The research instrument used to perform the study was a survey, so an online questionnaire adapted to the conditions of social networks was created. Internet surveys have intrinsic characteristics ?such as the speed in collecting information, the low cost and/or the improved responses? and these characteristics adapted perfectly to the study that was performed in this case (Díaz-de-Rada, 2012). The process of collecting this information relied on the collaboration of Tuenti, the Spanish social network par excellence, which has 10 million active users, that launched an advertising campaign in its platform to disseminate the questionnaire among users and encourage their participation (80% of the activity in Tuenti is by users between the ages of 14 and 25 years). This Tuenti campaign included a link to the research questionnaire –with dichotomous, Likert scale and multiple choice questions– regarding their overall participation in social networks, not just Tuenti. The questionnaire, with 30 questions, followed a logical sequence, starting with short questions about socio-demographics (age, gender, education) and then continued with introductory or ice-breaker and basic questions regarding privacy and participation in networks. The campaign used what is known as the «standard ad» format, and Tuenti offered an incentive (a prize draw amongst participants) in order to encourage user participation. Afterwards, the SPSS statistics application was used for the data analysis. The sample used for the study was comprised of 1,330 young people, male (59%) and female(41%) with the ages of 16 (44%), 17 (34%) and 18 (22%), selected through a random simple probabilistic sample, with a confidence interval of 95.5% and p=q=50%, and a margin of error of approximately 2.7%. The results obtained were then presented and reviewed.

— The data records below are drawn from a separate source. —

-- ==== Sys2Proof/Machine/Matrix.lean ====
section
/-!
DEFINITION. The matrix array (R265 to R275, R278 to R296): commands, operands from the scratchpad and from ports,
accumulation, sparsity, releases, and the five matrix instructions.
-/

namespace Sys2Proof.Machine
open Sys2Proof

/-! ### Command and descriptors (R284, R286) -/

def MatrixCmd.e (c : MatrixCmd) (i : Nat) : Nat := (c.p.at i).toNat
def MatrixCmd.rows (c : MatrixCmd) : Nat := if c.e 0 % 4 < 2 then 16 else 8
def MatrixCmd.cols (c : MatrixCmd) : Nat := if c.e 0 % 2 = 0 then 32 else 16
def MatrixCmd.kTotal (c : MatrixCmd) : Nat := c.e 1
def MatrixCmd.accumulate (c : MatrixCmd) : Bool := bitAt (c.e 2) 0
def MatrixCmd.passEast (c : MatrixCmd) : Bool := bitAt (c.e 2) 1
def MatrixCmd.passSouth (c : MatrixCmd) : Bool := bitAt (c.e 2) 2
def MatrixCmd.count (c : MatrixCmd) : Nat := c.e 3

/-- N and M of an MMAS pattern (R286). -/
def MatrixCmd.pattern (c : MatrixCmd) : Option (Nat × Nat) :=
  match field (c.e 2) 23 21 with
  | 1 => some (1, 4) | 2 => some (2, 4) | 3 => some (1, 8) | 4 => some (2, 8) | 5 => some (4, 8)
  | _ => none

/-- Row groups of an MMAS and the rows of each. -/
def MatrixCmd.groups (c : MatrixCmd) : Nat := if bitAt (c.e 2) 20 then 2 else 4
def MatrixCmd.groupRows (c : MatrixCmd) : Nat := if bitAt (c.e 2) 20 then 8 else 4

/-- The descriptor of A or of B. -/
def MatrixCmd.desc (c : MatrixCmd) (isA : Bool) : Token := if isA then c.l else c.r

/-- A descriptor's element; its port, if its source is one. -/
def descE (d : Token) (i : Nat) : Nat := (d.at i).toNat
def descPort (d : Token) : Option (Fin 8) := if descE d 0 = 0 then some (Fin.ofNat 8 (descE d 1)) else none

/-- Formats of matrix operands (R271). -/
inductive MFmt where
  | f16 | bf16 | i8 | bpi (p : Nat)
  deriving DecidableEq, Repr

def MFmt.cls : MFmt → Nat
  | .f16 => 0 | .bf16 => 0 | .i8 => 1 | .bpi _ => 2
/-- Bytes of an element; 8 for bpi (R284). -/
def MFmt.bytes : MFmt → Nat
  | .f16 => 2 | .bf16 => 2 | .i8 => 1 | .bpi _ => 8
def MFmt.code : MFmt → Nat
  | .f16 => 1 | .bf16 => 2 | .i8 => 3 | .bpi p => 16 + p

/-- The format of a packet's code, where it is a matrix operand's. -/
def MFmt.ofCode (n : Nat) : Option MFmt :=
  if n = 1 then some .f16 else if n = 2 then some .bf16 else if n = 3 then some .i8
  else if 18 ≤ n ∧ n ≤ 24 then some (.bpi (n - 16)) else none

/-! ### Packets (R268 to R271, R287) -/

/-- The header of a packet. -/
def headerOk (t : Token) : Bool :=
  let e (i : Nat) : Nat := (t.at i).toNat
  let bpi := decide (18 ≤ e 0) && decide (e 0 ≤ 24)
  t.k == .hdr && t.v == 0x001F && (decide (e 0 ≤ 4) || bpi) && decide (1 ≤ e 1) && decide (e 1 ≤ 1024) &&
    decide (1 ≤ e 2) && decide (e 2 ≤ 65536) && (!bpi || e 2 % 64 == 0) &&
    e 3 == (if bpi then e 1 * e 2 / 64 else 0) && decide (e 4 < 65536) &&
    ((List.range 11).all fun i => e (i + 5) == 0)

/-- SCL tokens and data tokens of a packet. -/
def sclTokens (h : Token) : Nat := ((h.at 3).toNat + 31) / 32
def perToken (f : MFmt) : Nat :=
  match f with
  | .f16 => 32 | .bf16 => 32 | .i8 => 64 | .bpi _ => 64
def dataTokens (h : Token) (f : MFmt) : Nat :=
  (h.at 1).toNat * (((h.at 2).toNat + perToken f - 1) / perToken f)

/-- The dimensions that a command asks of a packet (R287). -/
def dimsOk (c : MatrixCmd) (isA : Bool) (h : Token) (f : MFmt) : Bool :=
  let r := (h.at 1).toNat
  let n := (h.at 2).toNat
  if isA then r == c.rows && n == c.kTotal
  else match f with
    | .bpi _ => r == c.cols && n == c.kTotal
    | _ => r == c.kTotal && n == c.cols

/-- The formats that an instruction takes (R289). -/
def opTakes (op : Fin 4) (f : MFmt) : Bool :=
  match f with
  | .bpi _ => op == 2
  | _ => op != 2

/-- What the array does with the next token of an operand's port: takes it, the last of its packet perhaps, finds a
malformed packet, which is discarded (R271), or finds a sound one that is not the command's, which stays (R287, R289). -/
inductive Take where
  | more | last | bad | wrong
  deriving DecidableEq, Repr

When analysing the role that social networks play in the lives of young people, it is important to highlight that the networks, beyond allowing them to expand their social relations, represent a medium that allows young people to not only be informed of civic, political and cultural events, etc., but also to participate in them actively (García & del-Hoyo, 2013).

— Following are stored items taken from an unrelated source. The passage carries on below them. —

-- ==== Sys2Proof/Machine/BandRows.lean ====
section
/-!
DEFINITION. How a row hosts a VP and how a position leaves its row (R201, R203, R428, R429).
-/

namespace Sys2Proof.Machine
open Sys2Proof

/-! ### Hosting and release (R203, R218, R219, R235, R428) -/

/-- The first position of a band row (R192, R218); a static VP's row has its own number where a rectangle lies in
it (R194). -/
def Vp.firstPos (x : Vp) (i : Nat) : Option Nat :=
  if x.static then (if (x.entriesAt i).isEmpty then none else some i)
  else
    let p := (i + x.b - x.origin % x.b) % x.b
    if p < x.total then some p else none

/-- The cells of a row. -/
def rowCells (r : RowId) : List CellId := (List.finRange 36).map fun c => ⟨r.die, r.row, c⟩

/-- The band rows of a VP with their numbers. -/
def Vp.bandRows (x : Vp) (die : Fin 2) : List (Nat × RowId) :=
  (List.range x.b).map fun i => (i, ⟨die, x.dieRow i⟩)

/-- A cell of a row that passes to a VP: its scratchpad and its marker-discard counter become zero (R163), and
another tenant's kept images are dropped (R235). [DEDUCED, log 46] -/
def State.hostCell (s : State) (same : Bool) (c : CellId) : State :=
  let s := if c.isMem then s else s.clearScratch c
  let x := s.cell c
  s.setCell c { x with
    discard := 0
    front := if same then x.front else none
    back := if same then x.back else none
    filling := none }

/-- The VP that takes a band row in a VP's stead where that never reaches it (R218): the next spliced one, n
splices on at most. -/
def State.heirOf (s : State) (i : Nat) : Nat → VpId → VpId
  | 0, v => v
  | n + 1, v =>
    let x := s.vp v
    match x.succ with
    | some w => if (x.firstPos i).isNone then s.heirOf i n w else v
    | none => v

/-- A row passes to a VP as its band row i; a successor of the VP is to follow it there. -/
def State.hostAs (s : State) (r : RowId) (v : VpId) (i : Nat) : State :=
  let x := s.vp v
  let old := s.row r
  let s := s.setRow r { old with
    host := some v, heir := x.succ, pos := none, phase := .empty, nextPos := x.firstPos i, tenant := x.tenant }
  (rowCells r).foldl (fun s c => s.hostCell (old.tenant == x.tenant) c) s

def State.hostRow (s : State) (r : RowId) (v : VpId) (i : Nat) : State := s.hostAs r (s.heirOf i 1024 v) i

/-- What stays of a cell when its row is released: what CFGLD has loaded, its kept images, its counters and its
fault word. [DESIGN CHOICE, log 47] -/
def Cell.released (x : Cell) : Cell :=
  { Cell.reset with
    program := match x.loaded with
      | some (_, p) => p
      | none => .empty
    loaded := x.loaded
    badRegs := x.badRegs
    badWords := x.badWords
    instNum := x.instNum
    lastNum := x.lastNum
    callNum := x.callNum
    calls := x.calls
    front := x.front
    back := x.back
    discard := x.discard
    cause := x.cause
    srcKind := x.srcKind
    lane := x.lane
    slot := x.slot
    block := x.block
    faultVal := x.faultVal }

/-- The band row that a die row is for a VP. -/
def Vp.rowIndex (x : Vp) (r : RowId) : Nat := (r.row.val + 64 - x.base) % 64

/-- The VP of another band that waits for a row (R218). -/
def State.waiterOf (s : State) (r : RowId) : Option VpId :=
  (s.vps.find? fun y => y.1.die == r.die && (y.2.stage == .live || y.2.stage == .preempting) &&
    y.2.waits.contains (y.2.rowIndex r)).map Prod.fst

/-- A VP waits for a band row no longer. -/
def State.stopWaiting (s : State) (w : VpId) (i : Nat) : State :=
  let y := s.vp w
  s.setVp w { y with waits := y.waits.filter fun j => j != i }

As a result, with the aim of verifying this participation method, the research performed confirmed some of the descriptive data listed below. Regarding the first research question related to the influence of social networks in online/offline participation, the data seem to show that the participation of young people tends to start and end in the virtual world since 38% state that aside from participating in an online event, they tend to also join the offline version, and 44% admit that although they participate in online events, they do not join them in real life. However, interpreting this data in dichotomous terms of mobilisation and indifference would be incorrect.
In order to understand correctly the scope of these percentages, certain clarifications should be made, without veering from the data provided by the study. The mobilisation capabilities of young people through social networks should not be underestimated since they produce content and urge others to participate, as shown by 24% of the young people surveyed who state that they always or almost always use social networks «to encourage others to participate in certain events, demonstrations, meetings, etc. » or the 26% who agree with the following statement: «Social networks lave led me to develop/participate in an action of social protest».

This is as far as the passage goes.